From the line with "pass (n : Nat)" through the line with "abbrev Memory := List (Nat × Word)", inclusive, return each line of the data below exactly and leave the rest out.

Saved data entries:
════

-- ==== Sys2Proof/Machine/State.lean ====
section
/-! DEFINITION. The state of KWE (spec/10_state.md R12 to R29), what can act on it, and the state after reset (R29). -/

namespace Sys2Proof.Machine

/-- The sequencer's phase `PH` (R15). -/
inductive Phase where
  | idle
  | run
  | fin
deriving DecidableEq, Repr

/-- The error kinds of R151. -/
inductive ErrKind where
  | inputDataTooSmall
  | inputDataTooBig
  | inputDataNotAlignedProperly
  | invalidKeyEncryptionKey
  | encryptionFailed
  | overflow
  | integrityCheckingOfInitialValueFailed
  | illegalCommand
deriving DecidableEq, Repr

/-- What a command's validation says: go on with this semiblock count n, or refuse with this kind. -/
inductive Verdict where
  | pass (n : Nat)
  | refuse (k : ErrKind)
deriving DecidableEq, Repr

/-- The buffer `BUF`, sparse: (entry index, semiblock) pairs, indices strictly rising, no entry listed that
reads as an unlisted one does (R12; log entry 8). The smallest addressable unit is the semiblock (R40). -/
abbrev Memory := List (Nat × Word)

/-- What an unlisted buffer entry holds: zero, the reset value of every entry (R29; log entry 17). -/
def Memory.unlisted : Word := 0

/-- The canonical form of a buffer: indices strictly rising from at least `lo`, no unlisted value listed. -/
def Memory.wfFrom : Nat → Memory → Bool
  | _, [] => true
  | lo, (k, v) :: m => decide (lo ≤ k) && v != Memory.unlisted && Memory.wfFrom (k + 1) m

/-- The canonical form of a buffer (log entry 8). -/
def Memory.wf (m : Memory) : Bool := Memory.wfFrom 0 m

/-- One request on the block cipher port (R80): `dir`, `klen` and `key`, and the input block `X`. -/
structure BcsRequest where
  dir : Dir
  key : Key
  x   : Block
deriving DecidableEq, Repr

/-- One host access: `MemRead(addr, 8)` or `MemWrite(addr, 8, v)` (R8, R42, R43). -/
inductive HostOp where
  | read (addr : Addr)
  | write (addr : Addr) (v : Word)
deriving DecidableEq, Repr

/-- A step of one of the agents of R10; the cipher service's answer comes with the engine's step (R81). -/
inductive Event where
  | host (op : HostOp)
  | engine (a : BcsAnswer)
  | reset
deriving DecidableEq, Repr

/-- What a host address selects (R19, R41). -/
inductive Port where
  | cmd
  | status
  | len
  | olen
  | klen
  | n
  | iva
  | ivb
  | kek0
  | kek1
  | kek2
  | kek3
  | buf (k : Nat)
  | unmapped
deriving DecidableEq, Repr

/-- The state of KWE. The last three fields and `cfg` are the model's own (INVENTORY.md, '## State'). -/
structure State where
  /-- the parameters of R11, changed by no step -/
  cfg      : Config
  /-- `PH`, R15 -/
  ph       : Phase
  /-- `OP`, the latched opcode, R15 (log entry 9) -/
  op       : Instr
  /-- `J`, the round index, R15 -/
  j        : BitVec 3
  /-- `I`, the semiblock index, R15 -/
  i        : BitVec 32
  /-- `CF`, "cipher failed", R18 -/
  cf       : Bool
  /-- `STATUS.DONE`, R20 -/
  done     : Bool
  /-- `STATUS.MATCH`, R20 -/
  matched  : Bool
  /-- `STATUS.ERR`, R20: no error, or one of the kinds (log entry 10) -/
  err      : Option ErrKind
  /-- `LEN`, R22 -/
  len      : Word
  /-- `OLEN`, R23 -/
  olen     : Word
  /-- `KLEN`, R24 -/
  klen     : Byte
  /-- `N`, R25 -/
  n        : BitVec 32
  /-- `IVA`, R26 -/
  iva      : Word
  /-- `IVB`, R26 -/
  ivb      : Word
  /-- `KEK0`, R14 -/
  kek0     : Word
  /-- `KEK1`, R14 -/
  kek1     : Word
  /-- `KEK2`, R14 -/
  kek2     : Word
  /-- `KEK3`, R14 -/
  kek3     : Word
  /-- `BUF`, R12 -/
  buf      : Memory
  /-- the steps still to come, first one next (log entry 4) -/
  agenda   : List Event
  /-- the values host reads have returned, newest first (log entry 6) -/
  replies  : List Word
  /-- the requests made on the cipher port, newest first (log entry 7) -/
  requests : List BcsRequest
deriving DecidableEq, Repr

/-- Why the model stops. No fault is the hardware's: each is raised only in states no run from reset reaches,
where the spec gives no transition, so stopping is safe (log entry 12). -/
inductive Fault where
  /-- Raised by a RUN or FIN step for which R206 has no row (`N` = 0, or `OP` and `N` that cannot occur
  together). Safe. -/
  | noTransition
  /-- Raised by a RUN step while `KLEN` is not 16, 24 or 32, when `KEY` is not defined (R14). Safe. -/
  | keyUndefined
  /-- Raised by a RUN or FIN step that would reach a `BUF[k]` with k > `NMAX`, which does not exist (R12). Safe. -/
  | noEntry
deriving DecidableEq, Repr

/-- Why an instruction has no meaning. -/
inductive Refusal where
  /-- Raised by an arm of `exec` whose instruction has no meaning yet (none has this now). Safe. -/
  | notModelled (mnemonic : String)
deriving DecidableEq, Repr

/-- The outcome of a step. -/
abbrev Result := Host.Outcome State Fault Refusal

/-- The state after reset (R29, R180) of a KWE with configuration `c`: every piece of state zero, `PH` = IDLE. -/
def State.resetWith (c : Config) : State where
  cfg      := c
  ph       := .idle
  op       := .wrap
  j        := 0
  i        := 0
  cf       := false
  done     := false
  matched  := false
  err      := none
  len      := 0
  olen     := 0
  klen     := 0
  n        := 0
  iva      := 0
  ivb      := 0
  kek0     := 0
  kek1     := 0
  kek2     := 0
  kek3     := 0
  buf      := []
  agenda   := []
  replies  := []
  requests := []

/-- The state right after reset (R29), with the default configuration (log entries 1, 2). -/
def State.reset : State := State.resetWith Config.default

end Sys2Proof.Machine
end

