-- ==== Sys2Proof/Machine/Unwrap.lean ====
section
/-! DEFINITION. The unwrap commands UNWRAP and UNWRAPP (spec/43_unwrap.md R132 to R141): validation, accept step,
the RUN steps they share and their two FIN steps. -/

namespace Sys2Proof.Machine

/-- UNWRAP's validation, first applicable check wins (R132); L is `LEN`. -/
def unwrapVerdict (c : Config) (l : Nat) (klen : Byte) : Verdict :=
  if l < 24 then .refuse .inputDataTooSmall
  else if lmax < l - 8 ∨ 8 * (c.nmax + 1) < l then .refuse .inputDataTooBig
  else if l % 8 ≠ 0 then .refuse .inputDataNotAlignedProperly
  else if klenValid klen = false then .refuse .invalidKeyEncryptionKey
  else if counterOverflows (l / 8 - 1) then .refuse .overflow
  else .pass (l / 8 - 1)

/-- UNWRAPP's validation (R134). -/
def unwrappVerdict (c : Config) (l : Nat) (klen : Byte) : Verdict :=
  if l < 16 then .refuse .inputDataTooSmall
  else if 8 * (c.nmax + 1) < l then .refuse .inputDataTooBig
  else if l % 8 ≠ 0 then .refuse .inputDataNotAlignedProperly
  else if klenValid klen = false then .refuse .invalidKeyEncryptionKey
  else if counterOverflows (l / 8 - 1) then .refuse .overflow
  else .pass (l / 8 - 1)

/-- The start of an unwrap (R133, R136): `BUF` is not changed. -/
def startUnwrap (n : Nat) (s : State) : State :=
  { s with n := BitVec.ofNat 32 n, j := 5, i := BitVec.ofNat 32 n, ph := .run }

/-- UNWRAP, its accept step (R133). -/
def execUnwrap (s : State) : Result :=
  accept .unwrap (fun s => codecStart (unwrapVerdict s.cfg s.len.toNat s.klen) startUnwrap s) s

/-- UNWRAPP, its accept step (R136). -/
def execUnwrapp (s : State) : Result :=
  accept .unwrapp (fun s => codecStart (unwrappVerdict s.cfg s.len.toNat s.klen) startUnwrap s) s

/-- The successor of (`J`, `I`) in an unwrap: j outer, i inner, both downward, then FIN (R138). -/
def advanceUnwrap (s : State) : State :=
  if 1 < s.i.toNat then { s with i := s.i - 1 }
  else if 0 < s.j.toNat then { s with j := s.j - 1, i := s.n }
  else { s with ph := .fin }

/-- The unwrap RUN step for `N` ≥ 2 (R138): xor t into A, then decrypt (A xor t) || R[I]. -/
def runUnwrap (a : BcsAnswer) (s : State) : Result :=
  if s.cfg.nmax < s.i.toNat then .fault .noEntry
  else
    withBcs .decrypt ((s.buf.read 0 ^^^ be64 s.t) ++ s.buf.read s.i.toNat) a (fun y s =>
      advanceUnwrap { s with buf := (s.buf.write 0 (hi64 y)).write s.i.toNat (lo64 y) }) s

/-- The UNWRAP FIN step (R140): `EncryptionFailed` is tested first. -/
def finUnwrap (s : State) : State :=
  if s.cf then (s.raiseLate .encryptionFailed).finish
  else if verify (s.buf.read 0) defaultIV = false then
    (s.raiseLate .integrityCheckingOfInitialValueFailed).finish
  else { s with olen := be64 (8 * s.n.toNat) }.finish

/-- The integrity conditions of UNWRAPP (R141): the AIV pattern, the range of M, and zero padding. -/
def unwrappOk (m : Memory) (n : Nat) : Bool :=
  let r := aivCheck (m.read 0) n
  r.1 && padZero (m.read n) (8 * n - r.2)

/-- The UNWRAPP FIN step (R141). -/
def finUnwrapp (s : State) : State :=
  if s.cf then (s.raiseLate .encryptionFailed).finish
  else if unwrappOk s.buf s.n.toNat = false then
    (s.raiseLate .integrityCheckingOfInitialValueFailed).finish
  else { s with olen := be64 (aivLength (s.buf.read 0)) }.finish

end Sys2Proof.Machine
end

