/-! ### `State.clearKey` -/

@[simp] theorem State.clearKey_cfg (s : State) : (s.clearKey).cfg = s.cfg := rfl
@[simp] theorem State.clearKey_ph (s : State) : (s.clearKey).ph = s.ph := rfl
@[simp] theorem State.clearKey_op (s : State) : (s.clearKey).op = s.op := rfl
@[simp] theorem State.clearKey_j (s : State) : (s.clearKey).j = s.j := rfl
@[simp] theorem State.clearKey_i (s : State) : (s.clearKey).i = s.i := rfl
@[simp] theorem State.clearKey_cf (s : State) : (s.clearKey).cf = s.cf := rfl
@[simp] theorem State.clearKey_done (s : State) : (s.clearKey).done = s.done := rfl
@[simp] theorem State.clearKey_matched (s : State) : (s.clearKey).matched = s.matched := rfl
@[simp] theorem State.clearKey_err (s : State) : (s.clearKey).err = s.err := rfl
@[simp] theorem State.clearKey_len (s : State) : (s.clearKey).len = s.len := rfl
@[simp] theorem State.clearKey_olen (s : State) : (s.clearKey).olen = s.olen := rfl
@[simp] theorem State.clearKey_klen (s : State) : (s.clearKey).klen = 0 := rfl
@[simp] theorem State.clearKey_n (s : State) : (s.clearKey).n = s.n := rfl
@[simp] theorem State.clearKey_iva (s : State) : (s.clearKey).iva = s.iva := rfl
@[simp] theorem State.clearKey_ivb (s : State) : (s.clearKey).ivb = s.ivb := rfl
@[simp] theorem State.clearKey_kek0 (s : State) : (s.clearKey).kek0 = 0 := rfl
@[simp] theorem State.clearKey_kek1 (s : State) : (s.clearKey).kek1 = 0 := rfl
@[simp] theorem State.clearKey_kek2 (s : State) : (s.clearKey).kek2 = 0 := rfl
@[simp] theorem State.clearKey_kek3 (s : State) : (s.clearKey).kek3 = 0 := rfl
@[simp] theorem State.clearKey_buf (s : State) : (s.clearKey).buf = s.buf := rfl
@[simp] theorem State.clearKey_agenda (s : State) : (s.clearKey).agenda = s.agenda := rfl
@[simp] theorem State.clearKey_replies (s : State) : (s.clearKey).replies = s.replies := rfl
@[simp] theorem State.clearKey_requests (s : State) : (s.clearKey).requests = s.requests := rfl

/-! ### `State.setDone` -/

@[simp] theorem State.setDone_cfg (s : State) : (s.setDone).cfg = s.cfg := rfl
@[simp] theorem State.setDone_ph (s : State) : (s.setDone).ph = s.ph := rfl
@[simp] theorem State.setDone_op (s : State) : (s.setDone).op = s.op := rfl
@[simp] theorem State.setDone_j (s : State) : (s.setDone).j = s.j := rfl
@[simp] theorem State.setDone_i (s : State) : (s.setDone).i = s.i := rfl
@[simp] theorem State.setDone_cf (s : State) : (s.setDone).cf = s.cf := rfl
@[simp] theorem State.setDone_done (s : State) : (s.setDone).done = true := rfl
@[simp] theorem State.setDone_matched (s : State) : (s.setDone).matched = s.matched := rfl
@[simp] theorem State.setDone_err (s : State) : (s.setDone).err = s.err := rfl
@[simp] theorem State.setDone_len (s : State) : (s.setDone).len = s.len := rfl
@[simp] theorem State.setDone_olen (s : State) : (s.setDone).olen = s.olen := rfl
@[simp] theorem State.setDone_klen (s : State) : (s.setDone).klen = s.klen := rfl
@[simp] theorem State.setDone_n (s : State) : (s.setDone).n = s.n := rfl
@[simp] theorem State.setDone_iva (s : State) : (s.setDone).iva = s.iva := rfl
@[simp] theorem State.setDone_ivb (s : State) : (s.setDone).ivb = s.ivb := rfl
@[simp] theorem State.setDone_kek0 (s : State) : (s.setDone).kek0 = s.kek0 := rfl
@[simp] theorem State.setDone_kek1 (s : State) : (s.setDone).kek1 = s.kek1 := rfl
@[simp] theorem State.setDone_kek2 (s : State) : (s.setDone).kek2 = s.kek2 := rfl
@[simp] theorem State.setDone_kek3 (s : State) : (s.setDone).kek3 = s.kek3 := rfl
@[simp] theorem State.setDone_buf (s : State) : (s.setDone).buf = s.buf := rfl
@[simp] theorem State.setDone_agenda (s : State) : (s.setDone).agenda = s.agenda := rfl
@[simp] theorem State.setDone_replies (s : State) : (s.setDone).replies = s.replies := rfl
@[simp] theorem State.setDone_requests (s : State) : (s.setDone).requests = s.requests := rfl

/-! ### `State.raiseEarly` -/

@[simp] theorem State.raiseEarly_cfg (s : State) (e : ErrKind) : (s.raiseEarly e).cfg = s.cfg := rfl
@[simp] theorem State.raiseEarly_ph (s : State) (e : ErrKind) : (s.raiseEarly e).ph = s.ph := rfl
@[simp] theorem State.raiseEarly_op (s : State) (e : ErrKind) : (s.raiseEarly e).op = s.op := rfl
@[simp] theorem State.raiseEarly_j (s : State) (e : ErrKind) : (s.raiseEarly e).j = s.j := rfl
@[simp] theorem State.raiseEarly_i (s : State) (e : ErrKind) : (s.raiseEarly e).i = s.i := rfl
@[simp] theorem State.raiseEarly_cf (s : State) (e : ErrKind) : (s.raiseEarly e).cf = s.cf := rfl
@[simp] theorem State.raiseEarly_done (s : State) (e : ErrKind) : (s.raiseEarly e).done = true := rfl
@[simp] theorem State.raiseEarly_matched (s : State) (e : ErrKind) : (s.raiseEarly e).matched = s.matched := rfl
@[simp] theorem State.raiseEarly_err (s : State) (e : ErrKind) : (s.raiseEarly e).err = some e := rfl
@[simp] theorem State.raiseEarly_len (s : State) (e : ErrKind) : (s.raiseEarly e).len = s.len := rfl
@[simp] theorem State.raiseEarly_olen (s : State) (e : ErrKind) : (s.raiseEarly e).olen = 0 := rfl
@[simp] theorem State.raiseEarly_klen (s : State) (e : ErrKind) : (s.raiseEarly e).klen = s.klen := rfl
@[simp] theorem State.raiseEarly_n (s : State) (e : ErrKind) : (s.raiseEarly e).n = s.n := rfl
@[simp] theorem State.raiseEarly_iva (s : State) (e : ErrKind) : (s.raiseEarly e).iva = s.iva := rfl
@[simp] theorem State.raiseEarly_ivb (s : State) (e : ErrKind) : (s.raiseEarly e).ivb = s.ivb := rfl
@[simp] theorem State.raiseEarly_kek0 (s : State) (e : ErrKind) : (s.raiseEarly e).kek0 = s.kek0 := rfl
@[simp] theorem State.raiseEarly_kek1 (s : State) (e : ErrKind) : (s.raiseEarly e).kek1 = s.kek1 := rfl
@[simp] theorem State.raiseEarly_kek2 (s : State) (e : ErrKind) : (s.raiseEarly e).kek2 = s.kek2 := rfl
@[simp] theorem State.raiseEarly_kek3 (s : State) (e : ErrKind) : (s.raiseEarly e).kek3 = s.kek3 := rfl
@[simp] theorem State.raiseEarly_buf (s : State) (e : ErrKind) : (s.raiseEarly e).buf = s.buf := rfl
@[simp] theorem State.raiseEarly_agenda (s : State) (e : ErrKind) : (s.raiseEarly e).agenda = s.agenda := rfl
@[simp] theorem State.raiseEarly_replies (s : State) (e : ErrKind) : (s.raiseEarly e).replies = s.replies := rfl
@[simp] theorem State.raiseEarly_requests (s : State) (e : ErrKind) : (s.raiseEarly e).requests = s.requests := rfl

/-! ### `State.raiseEarlyCodec` -/

@[simp] theorem State.raiseEarlyCodec_cfg (s : State) (e : ErrKind) : (s.raiseEarlyCodec e).cfg = s.cfg := rfl
@[simp] theorem State.raiseEarlyCodec_ph (s : State) (e : ErrKind) : (s.raiseEarlyCodec e).ph = s.ph := rfl
@[simp] theorem State.raiseEarlyCodec_op (s : State) (e : ErrKind) : (s.raiseEarlyCodec e).op = s.op := rfl
@[simp] theorem State.raiseEarlyCodec_j (s : State) (e : ErrKind) : (s.raiseEarlyCodec e).j = s.j := rfl
@[simp] theorem State.raiseEarlyCodec_i (s : State) (e : ErrKind) : (s.raiseEarlyCodec e).i = s.i := rfl
@[simp] theorem State.raiseEarlyCodec_cf (s : State) (e : ErrKind) : (s.raiseEarlyCodec e).cf = s.cf := rfl
@[simp] theorem State.raiseEarlyCodec_done (s : State) (e : ErrKind) : (s.raiseEarlyCodec e).done = true := rfl
@[simp] theorem State.raiseEarlyCodec_matched (s : State) (e : ErrKind) : (s.raiseEarlyCodec e).matched = s.matched := rfl
@[simp] theorem State.raiseEarlyCodec_err (s : State) (e : ErrKind) : (s.raiseEarlyCodec e).err = some e := rfl
@[simp] theorem State.raiseEarlyCodec_len (s : State) (e : ErrKind) : (s.raiseEarlyCodec e).len = s.len := rfl
@[simp] theorem State.raiseEarlyCodec_olen (s : State) (e : ErrKind) : (s.raiseEarlyCodec e).olen = 0 := rfl
@[simp] theorem State.raiseEarlyCodec_klen (s : State) (e : ErrKind) : (s.raiseEarlyCodec e).klen = 0 := rfl
@[simp] theorem State.raiseEarlyCodec_n (s : State) (e : ErrKind) : (s.raiseEarlyCodec e).n = s.n := rfl
@[simp] theorem State.raiseEarlyCodec_iva (s : State) (e : ErrKind) : (s.raiseEarlyCodec e).iva = s.iva := rfl
@[simp] theorem State.raiseEarlyCodec_ivb (s : State) (e : ErrKind) : (s.raiseEarlyCodec e).ivb = s.ivb := rfl
@[simp] theorem State.raiseEarlyCodec_kek0 (s : State) (e : ErrKind) : (s.raiseEarlyCodec e).kek0 = 0 := rfl
@[simp] theorem State.raiseEarlyCodec_kek1 (s : State) (e : ErrKind) : (s.raiseEarlyCodec e).kek1 = 0 := rfl
@[simp] theorem State.raiseEarlyCodec_kek2 (s : State) (e : ErrKind) : (s.raiseEarlyCodec e).kek2 = 0 := rfl
@[simp] theorem State.raiseEarlyCodec_kek3 (s : State) (e : ErrKind) : (s.raiseEarlyCodec e).kek3 = 0 := rfl
@[simp] theorem State.raiseEarlyCodec_buf (s : State) (e : ErrKind) : (s.raiseEarlyCodec e).buf = s.buf := rfl
@[simp] theorem State.raiseEarlyCodec_agenda (s : State) (e : ErrKind) : (s.raiseEarlyCodec e).agenda = s.agenda := rfl
@[simp] theorem State.raiseEarlyCodec_replies (s : State) (e : ErrKind) : (s.raiseEarlyCodec e).replies = s.replies := rfl
@[simp] theorem State.raiseEarlyCodec_requests (s : State) (e : ErrKind) : (s.raiseEarlyCodec e).requests = s.requests := rfl

/-! ### `State.raiseLate` -/

@[simp] theorem State.raiseLate_cfg (s : State) (e : ErrKind) : (s.raiseLate e).cfg = s.cfg := rfl
@[simp] theorem State.raiseLate_ph (s : State) (e : ErrKind) : (s.raiseLate e).ph = s.ph := rfl
@[simp] theorem State.raiseLate_op (s : State) (e : ErrKind) : (s.raiseLate e).op = s.op := rfl
@[simp] theorem State.raiseLate_j (s : State) (e : ErrKind) : (s.raiseLate e).j = s.j := rfl
@[simp] theorem State.raiseLate_i (s : State) (e : ErrKind) : (s.raiseLate e).i = s.i := rfl
@[simp] theorem State.raiseLate_cf (s : State) (e : ErrKind) : (s.raiseLate e).cf = s.cf := rfl
@[simp] theorem State.raiseLate_done (s : State) (e : ErrKind) : (s.raiseLate e).done = s.done := rfl
@[simp] theorem State.raiseLate_matched (s : State) (e : ErrKind) : (s.raiseLate e).matched = s.matched := rfl
@[simp] theorem State.raiseLate_err (s : State) (e : ErrKind) : (s.raiseLate e).err = some e := rfl
@[simp] theorem State.raiseLate_len (s : State) (e : ErrKind) : (s.raiseLate e).len = s.len := rfl
@[simp] theorem State.raiseLate_olen (s : State) (e : ErrKind) : (s.raiseLate e).olen = 0 := rfl
@[simp] theorem State.raiseLate_klen (s : State) (e : ErrKind) : (s.raiseLate e).klen = s.klen := rfl
@[simp] theorem State.raiseLate_n (s : State) (e : ErrKind) : (s.raiseLate e).n = s.n := rfl
@[simp] theorem State.raiseLate_iva (s : State) (e : ErrKind) : (s.raiseLate e).iva = s.iva := rfl
@[simp] theorem State.raiseLate_ivb (s : State) (e : ErrKind) : (s.raiseLate e).ivb = s.ivb := rfl
@[simp] theorem State.raiseLate_kek0 (s : State) (e : ErrKind) : (s.raiseLate e).kek0 = s.kek0 := rfl
@[simp] theorem State.raiseLate_kek1 (s : State) (e : ErrKind) : (s.raiseLate e).kek1 = s.kek1 := rfl
@[simp] theorem State.raiseLate_kek2 (s : State) (e : ErrKind) : (s.raiseLate e).kek2 = s.kek2 := rfl
@[simp] theorem State.raiseLate_kek3 (s : State) (e : ErrKind) : (s.raiseLate e).kek3 = s.kek3 := rfl
@[simp] theorem State.raiseLate_buf (s : State) (e : ErrKind) : (s.raiseLate e).buf = s.buf.clearTo s.n.toNat := rfl
@[simp] theorem State.raiseLate_agenda (s : State) (e : ErrKind) : (s.raiseLate e).agenda = s.agenda := rfl
@[simp] theorem State.raiseLate_replies (s : State) (e : ErrKind) : (s.raiseLate e).replies = s.replies := rfl
@[simp] theorem State.raiseLate_requests (s : State) (e : ErrKind) : (s.raiseLate e).requests = s.requests := rfl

════

◆ Output below:
  | pass (n : Nat)
  | refuse (k : ErrKind)
deriving DecidableEq, Repr

/-- The buffer `BUF`, sparse: (entry index, semiblock) pairs, indices strictly rising, no entry listed that
reads as an unlisted one does (R12; log entry 8). The smallest addressable unit is the semiblock (R40). -/
abbrev Memory := List (Nat × Word)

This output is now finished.